_YOUR GOAL_
Look through the data below for the line with "theorem test_stop : eeAfter" and the line with "theorem test_stop_empty : eeAfter", then output those two and all lines in between, exactly as written.

--- EXERCISE INPUT ---

/-- L1.5 with three bytes: stored at 0E, 0F and, wrapping in the page, 0C. -/
theorem test_stop : eeAfter .eeStop (ee dataWrite) (fun e => (e.mem.cells, e.newData, e.addr, e.st)) =
    some ([(0x0C, 3), (0x0E, 1), (0x0F, 2)], true, 0x0D, .standby) := by decide

/-- D5: nothing is buffered. -/
theorem test_stop_empty : eeAfter .eeStop (ee fun e => { e with st := .data }) (fun e => (e.newData, e.st)) =
    some (false, .standby) := by decide

/-- B1. -/
theorem test_rise : eeAfter (.eeRise false true) (ee fun e => { e with st := .control, shreg := 0x50, out := false })
    (fun e => (e.shreg, e.bitCnt, e.out)) = some (0xA1, 1, true) := by decide

/-- D1: ignored in STANDBY. -/
theorem test_rise_standby : eeAfter (.eeRise true true) st0 (fun e => (e.st, e.bitCnt, e.shreg)) =
    some (.standby, 0, 0) := by decide

/-- R112. -/
theorem test_no_condition : eeAfter .eeHighHoldLow (ee dataRead) (fun e => e) = some (dataRead ee0) ∧
    eeAfter .eeHighHoldHigh (ee dataRead) (fun e => e) = some (dataRead ee0) ∧
    eeAfter (.eeLow true true false) (ee dataRead) (fun e => e) = some (dataRead ee0) := by decide

/-- D3. -/
theorem test_shift_in : eeAfter (.eeShiftIn true) (ee fun e => { e with st := .control }) (fun e => (e.shreg, e.bitCnt)) =
    some (0x01, 1) := by decide

/-- B2, slot 1 of 0x96 = 10010110. -/
theorem test_shift_out : eeAfter .eeShiftOut (ee dataRead) (fun e => (e.out, e.shreg, e.bitCnt)) =
    some (true, 0b00101100, 1) := by decide

/-- B2, slot 4: the register, not memory. -/
theorem test_shift_out_later : eeAfter .eeShiftOut (ee fun e => { dataRead e with bitCnt := 3, shreg := 0b10110000 })
    (fun e => (e.out, e.shreg)) = some (true, 0b01100000) := by decide

/-- B13, the last byte. -/
theorem test_wack_quirk : eeAfter .eeWackSlot (ee fun e => slot9 .data 0x03 (page2 e))
    (fun e => (e.st, e.out, e.pcnt)) = some (.standby, true, 0) := by decide

/-- B10: the latched address is masked. -/
theorem test_wack_address : eeAfter .eeWackSlot (ee fun e => slot9 .address 0xFF { e with addrMask := 0x3F })
    (fun e => (e.addr, e.st, e.bitCnt)) = some (0x3F, .data, 0) := by decide

/-- B3. -/
theorem test_rack_ack : eeAfter (.eeRackSlot false) (ee fun e => { e with addr := 0x7F, blockMask := 127, bitCnt := 8 })
    (fun e => (e.addr, e.out, e.bitCnt)) = some (0, true, 0) := by decide

/-- B4: a NACK does not advance. -/
theorem test_rack_nack : eeAfter (.eeRackSlot true) (ee fun e => { e with addr := 5 }) (·.addr) = some 5 := by decide

/-- B5. -/
theorem test_control_match : eeAfter (.eeCtrlMatch true) (ee (slot9 .control 0xA1)) (fun e => (e.out, e.dir, e.st)) =
    some (false, .read, .address) := by decide

/-- B6. -/
theorem test_control_mismatch : eeAfter (.eeCtrlMismatch 0x50) (ee (slot9 .control 0x50)) (fun e => (e.out, e.st)) =
    some (true, .standby) := by decide

/-- B8. -/
theorem test_detect : eeAfter (.eeDetect 0x00) (ee fun e => slot9 .control 0 (detect e))
    (fun e => (e.devMode, e.addrMask, e.blockMask, e.addr, e.st, e.dir)) =
    some (.noDeviceByte, 127, 127, 0, .data, .write) := by decide

/-- B9, with a table that reads for 0x06. -/
theorem test_detect_read : eeAfter (.eeDetect 0x06) (ee fun e => slot9 .control 6 (detect e)) (fun e => (e.addr, e.dir)) =
    some (6, .read) := by decide

/-- R138: in NEEDS mode the direction is kept; the page buffer is emptied. -/
theorem test_address : eeAfter (.eeAddress 0xFF) (ee fun e => { dataWrite e with dir := .read })
    (fun e => (e.addr, e.dir, e.pcnt, e.out)) = some (0xFF, .read, 0, false) := by decide

theorem test_quirk : eeAfter (.eeQuirkAbort 3) (ee fun e => page2 (dataWrite e)) (fun e => (e.st, e.out, e.pcur)) =
    some (.standby, true, 0) := by decide

/-- B11. -/
theorem test_data_write : eeAfter (.eeDataWrite 0x77) (ee dataWrite) (fun e => (e.pbuf.toList.take 4, e.pcur, e.pcnt, e.out)) =
    some ([1, 2, 3, 0x77], 0, 4, false) := by decide

/-- B12, the fifth byte. -/
theorem test_data_write_wraps : eeAfter (.eeDataWrite 5) (ee fun e => { dataWrite e with pcur := 0, pcnt := 4 })
    (fun e => (e.pbuf.toList.take 2, e.pcur, e.pcnt)) = some ([5, 2], 1, 4) := by decide

/-- Q1 to Q5, Q23: the cycle after each prefix row and each abort row. -/
theorem test_cycle_rows :
    flAfter (.flUnlock1 0x5555) st0 (·.cyc) = some .c1 ∧ flAfter (.flUnlock2 0x2AAA) st0 (·.cyc) = some .c2 ∧
    flAfter (.flEraseSetup 0x5555) st0 (·.cyc) = some .c3 ∧ flAfter (.flUnlock4 0x5555) st0 (·.cyc) = some .c4 ∧
    flAfter (.flUnlock5 0x2AAA) st0 (·.cyc) = some .erase ∧ flAfter (.flProgramSetup 0x5555) st0 (·.cyc) = some .prog ∧
    flAfter (.flC0Other 0 0) (fl fun f => { f with cyc := .c1 }) (·.cyc) = some .c0 ∧
    flAfter (.flC1Abort 0 0) (fl fun f => { f with cyc := .c1 }) (·.cyc) = some .c0 ∧
    flAfter (.flC2Abort 0 0) (fl fun f => { f with cyc := .c2 }) (·.cyc) = some .c0 ∧
    flAfter (.flC3C4Abort 0 0) (fl fun f => { f with cyc := .c3 }) (·.cyc) = some .c0 ∧
    flAfter (.flEraseAbort 0x1234 0x10) (fl fun f => { f with cyc := .erase }) (fun f => (f.cyc, f.mem.cells)) =
      some (.c0, []) := by decide

/-- Q7, Q10, Q12. -/
theorem test_id_rows :
    flAfter (.flIdExit1 0x1234) (fl fun f => { f with idMode := true }) (·.idMode) = some false ∧
    flAfter (.flIdExit3 0x5555) (fl fun f => { f with cyc := .c2, idMode := true }) (fun f => (f.cyc, f.idMode)) =
      some (.c0, false) ∧
    flAfter (.flIdEntry 0x5555) (fl fun f => { f with cyc := .c2 }) (fun f => (f.cyc, f.idMode)) = some (.c0, true) := by
  decide

/-- Q14: the aliased sector 1, its neighbours kept. -/
theorem test_sector_erase : flAfter (.flSectorErase 0x21234)
    (fl fun f => { f with mem := ⟨131072, [(0xFFF, 0), (0x1000, 0), (0x1FFF, 0), (0x2000, 0)]⟩ })
    (fun f => (f.mem.cells, f.newData)) = some ([(0xFFF, 0), (0x2000, 0)], false) := by decide

/-- Q22. -/
theorem test_chip_erase : flAfter (.flChipErase 0x5555) (fl fun f => { f with mem := ⟨131072, [(0, 0), (131071, 7)]⟩ })
    (fun f => (f.mem.cells, f.newData)) = some ([], false) := by decide

/-- Q17. -/
theorem test_program : flAfter (.flByteProgram 0x100 0x3C) (fl fun f => { f with mem := ⟨131072, [(0x100, 0xF5)]⟩ })
    (fun f => (f.mem.cells, f.newData, f.cyc)) = some ([(0x100, 0x34)], true, .c0) := by decide

/-- Q18. -/
theorem test_program_alias : flAfter (.flByteProgram 0x20001 0x0F) (fl fun f => { f with mem := ⟨131072, [(1, 0x5A)]⟩ })
    (fun f => f.mem.cells) = some [(1, 0x0A)] := by decide

/-- H6. -/
theorem test_read_array : answerOf (.flReadArray 0x1234) (fl fun f => { f with mem := ⟨131072, [(0x1234, 0x5A)]⟩ }) =
    some (.byte 0x5A) := by decide

/-- H8. -/
theorem test_read_ids : answerOf .flReadMfrId st0 = some (.byte 0xBF) ∧ answerOf .flReadDevId st0 = some (.byte 0xB5) ∧
    flAfter (.flReadIdOther 2) st0 (·.draws) = some 1 := by decide

/-- E9, H5, E3: NOT_CONFIGURED, then stuck. -/
theorem test_model_fault :
    eeAfter (.sample true true true) State.reset (·.fault) = some (some .notConfigured) ∧
    flAfter (.busRead 0) State.reset (·.fault) = some (some .notConfigured) ∧
    faultOf (exec .erd (ee fun e => { e with fault := some .eeSizeNotPow2 })) = some (.eeStuck .eeSizeNotPow2) := by decide

/-- The bare table words of EE.START and FL.UNLOCK1 are decoded and run as the next step after reset (log 4). -/
theorem test_table_words :
    decodeTableWord 8 0b1110 = some .eeStart ∧ decodeTableWord 40 0x00005555AA = some (.flUnlock1 0x5555) ∧
    ((nextOf (step (State.reset.withFetchWord 40 0x00005555AA))).map fun t => t.fl.cyc) = some .c1 := by decide

/-! ## Hypotheses that are met -/

theorem witness_inv_st0 : st0.Inv := ⟨by decide, by decide, by decide, by decide⟩

theorem witness_inv_dataWrite : (ee dataWrite).Inv := ⟨by decide, by decide, by decide, by decide⟩

theorem witness_inv_dataRead : (ee dataRead).Inv := ⟨by decide, by decide, by decide, by decide⟩

theorem witness_inv_latched : (ee latched).Inv := ⟨by decide, by decide, by decide, by decide⟩

theorem witness_inv_idMode : (fl fun f => { f with idMode := true }).Inv := ⟨by decide, by decide, by decide, by decide⟩

theorem witness_inv_erase : (fl fun f => { f with cyc := .erase }).Inv := ⟨by decide, by decide, by decide, by decide⟩

theorem witness_inv_prog : (fl fun f => { f with cyc := .prog }).Inv := ⟨by decide, by decide, by decide, by decide⟩

theorem witness_DecodeOfEncodeIsIdentity :
    Config.spec.wf ∧ wellFormed Config.spec (.ecfg (2 ^ 63) 16 none) = true ∧
    wellFormed Config.spec (.flC2Abort 0x5555 0x77) = true ∧ wellFormed Config.spec (.flReadIdOther 2) = true := by decide

theorem witness_HostWordIsTheOnlyWord : decode Config.spec (.host [0x0, 63, 15]) = .ok (.ecfg (2 ^ 63) 16 none) := rfl

/-- One input of each clause, next to the row it is not: rows 13 and 3 beside 11 and 1, DATA_WRITE beside the quirk. -/
theorem witness_DecodedInstructionIsWellFormed :
    decode Config.spec (.cycle .c3 false 0x0000555577) = .ok (.flC3C4Abort 0x5555 0x77) ∧
    decode Config.spec (.cycle .c0 false 0x00001234F0) = .ok (.flC0Other 0x1234 0xF0) ∧
    decode Config.spec (.frameByte .data .needsDeviceByte 2 1 3) = .ok (.eeDataWrite 3) ∧
    decode Config.spec (.host [0x0B]) = .ok .fnew := ⟨rfl, rfl, rfl, rfl⟩

/-- The row order picks the earlier row: row 11 at C3, row 1 in ID mode, the quirk at a full 2-byte page. -/
theorem test_row_order :
    firstRow (cycleRows Config.spec .c3 false 0x5555 0xAA) = some (.flUnlock4 0x5555) ∧
    firstRow (cycleRows Config.spec .c0 true 0x5555 0xF0) = some (.flIdExit1 0x5555) ∧
    firstRow (byteRows Config.spec .data .needsDeviceByte 2 2 3) = some (.eeQuirkAbort 3) := by decide

/-- st0 with these events pending. -/
def pend (evs : List CallerEvent) : State := st0.withPending evs

theorem witness_StepRunsTheDecodedCall :
    (pend [.call [0x1, 0x7]]).caller.pending = .call [0x1, 0x7] :: [] ∧
    decode cfg (.host [0x1, 0x7]) = .ok (.sample true true true) ∧
    decode cfg (.host [0x5]) = .error (.unknownSelector 5) := ⟨rfl, rfl, rfl⟩

theorem witness_StepPerformsTheCallersOtherEvents :
    st0.caller.pending = [] ∧ (pend [.configureEe 96 4 none]).caller.pending = .configureEe 96 4 none :: [] ∧
    (pend [.pokeEe 255 1]).caller.pending = .pokeEe 255 1 :: [] ∧ st0.ee.mem.wf ∧ 255 < st0.ee.mem.len ∧
    (pend [.pokeFl 131071 1]).caller.pending = .pokeFl 131071 1 :: [] ∧ st0.fl.mem.wf ∧ 131071 < st0.fl.mem.len ∧
    (pend [.offerEe 2 [(1, 7)]]).caller.pending = .offerEe 2 [(1, 7)] :: [] ∧
    (pend [.offerFl 2 [(1, 7)]]).caller.pending = .offerFl 2 [(1, 7)] :: [] := by decide

/-- An offer's last entry for an address stands, and an entry beyond its length is no byte of it. -/
theorem test_offer : ((nextOf (step (pend [.offerEe 2 [(1, 7), (1, 9), (2, 5)]]))).bind fun t =>
    t.caller.eeOffer.map fun m => (m, memRead m 0, memRead m 1, memRead m 2)) =
    some (⟨2, [(1, 9)]⟩, some 0xFF, some 9, none) := by decide

theorem witness_StepKeepsTheParameters : step st0 = .next st0 := rfl

theorem witness_StepKeepsTheInvariant : ((ee dataWrite).withPending [.call [0x1, 0x7]]).Inv ∧
    (nextOf (step ((ee dataWrite).withPending [.call [0x1, 0x7]]))).isSome = true :=
  ⟨witness_inv_dataWrite, by decide⟩

theorem witness_NoHostOperationFaultsOnLiveBlocks : st0.Inv ∧ st0.ee.live ∧ st0.fl.live ∧
    isHostOperation (.busRead 0xFFFFFFFF) = true ∧ isConfigure (.busRead 0xFFFFFFFF) = false :=
  ⟨witness_inv_st0, by decide⟩

/-- Each clause of the EE contract, at the edge of its range. -/
theorem witness_EeConfigureFollowsItsContract :
    (ee fun e => { e with fault := some .eeMode }).ee.fault = some .eeMode ∧ st0.ee.fault = none ∧
    isSize 1 = false ∧ isSize 3 = false ∧ (2 = 2 ^ 1) ∧ 1 ∉ [2, 4, 8, 16] ∧ 16 ∈ [2, 4, 8, 16] ∧
    (8 = 2 ^ 3 ∧ 8 < 16) ∧ (16 = 2 ^ 4 ∧ 16 ≤ 16) ∧ (64 = 2 ^ 6 ∧ 64 < 128) ∧ 128 = 2 ^ 7 ∧
    (st0.caller.eeOffer.getD st0.ee.mem).len ≠ 128 ∧ (st0.caller.eeOffer.getD st0.ee.mem).len = 256 ∧
    st0.config.eeMaxSize = none ∧ ({ cfg with eeMaxSize := some 255 } : Config).eeMaxSize = some 255 ∧ 255 < 256 := by
  decide

theorem witness_EeConfigureSizes : (∃ k, 1 ≤ k ∧ 2 = 2 ^ k) ∧ ¬∃ k, 1 ≤ k ∧ 96 = 2 ^ k :=
  ⟨⟨1, by decide⟩, (isSize_iff 96).not.1 (by decide)⟩

theorem witness_FlConfigureFollowsItsContract :
    (fl fun f => { f with fault := some .flVariant }).fl.fault = some .flVariant ∧ st0.fl.fault = none ∧
    (st0.caller.flOffer.getD st0.fl.mem).len ≠ 4096 * sectors .v256K ∧
    (st0.caller.flOffer.getD st0.fl.mem).len = 4096 * sectors .v128K := by decide

theorem witness_UnconfiguredBlockRaisesNotConfigured :
    isConfigure .eeShiftOut = false ∧ blockOf .eeShiftOut = .ee ∧ isConfigure .fnew = false ∧ blockOf .fnew = .fl ∧
    State.reset.ee.fault = none ∧ State.reset.ee.configured = false ∧
    State.reset.fl.fault = none ∧ State.reset.fl.configured = false := by decide

theorem witness_FaultedBlockIsStuck :
    blockOf (.ecfg 128 4 none) = .ee ∧ (ee fun e => { e with fault := some .eeMode }).ee.fault = some .eeMode ∧
    blockOf (.fcfg none) = .fl ∧ (fl fun f => { f with fault := some .flVariant }).fl.fault = some .flVariant := by decide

---

_RESULT OF THIS EXERCISE_
theorem test_stop : eeAfter .eeStop (ee dataWrite) (fun e => (e.mem.cells, e.newData, e.addr, e.st)) =
    some ([(0x0C, 3), (0x0E, 1), (0x0F, 2)], true, 0x0D, .standby) := by decide

/-- D5: nothing is buffered. -/
theorem test_stop_empty : eeAfter .eeStop (ee fun e => { e with st := .data }) (fun e => (e.newData, e.st)) =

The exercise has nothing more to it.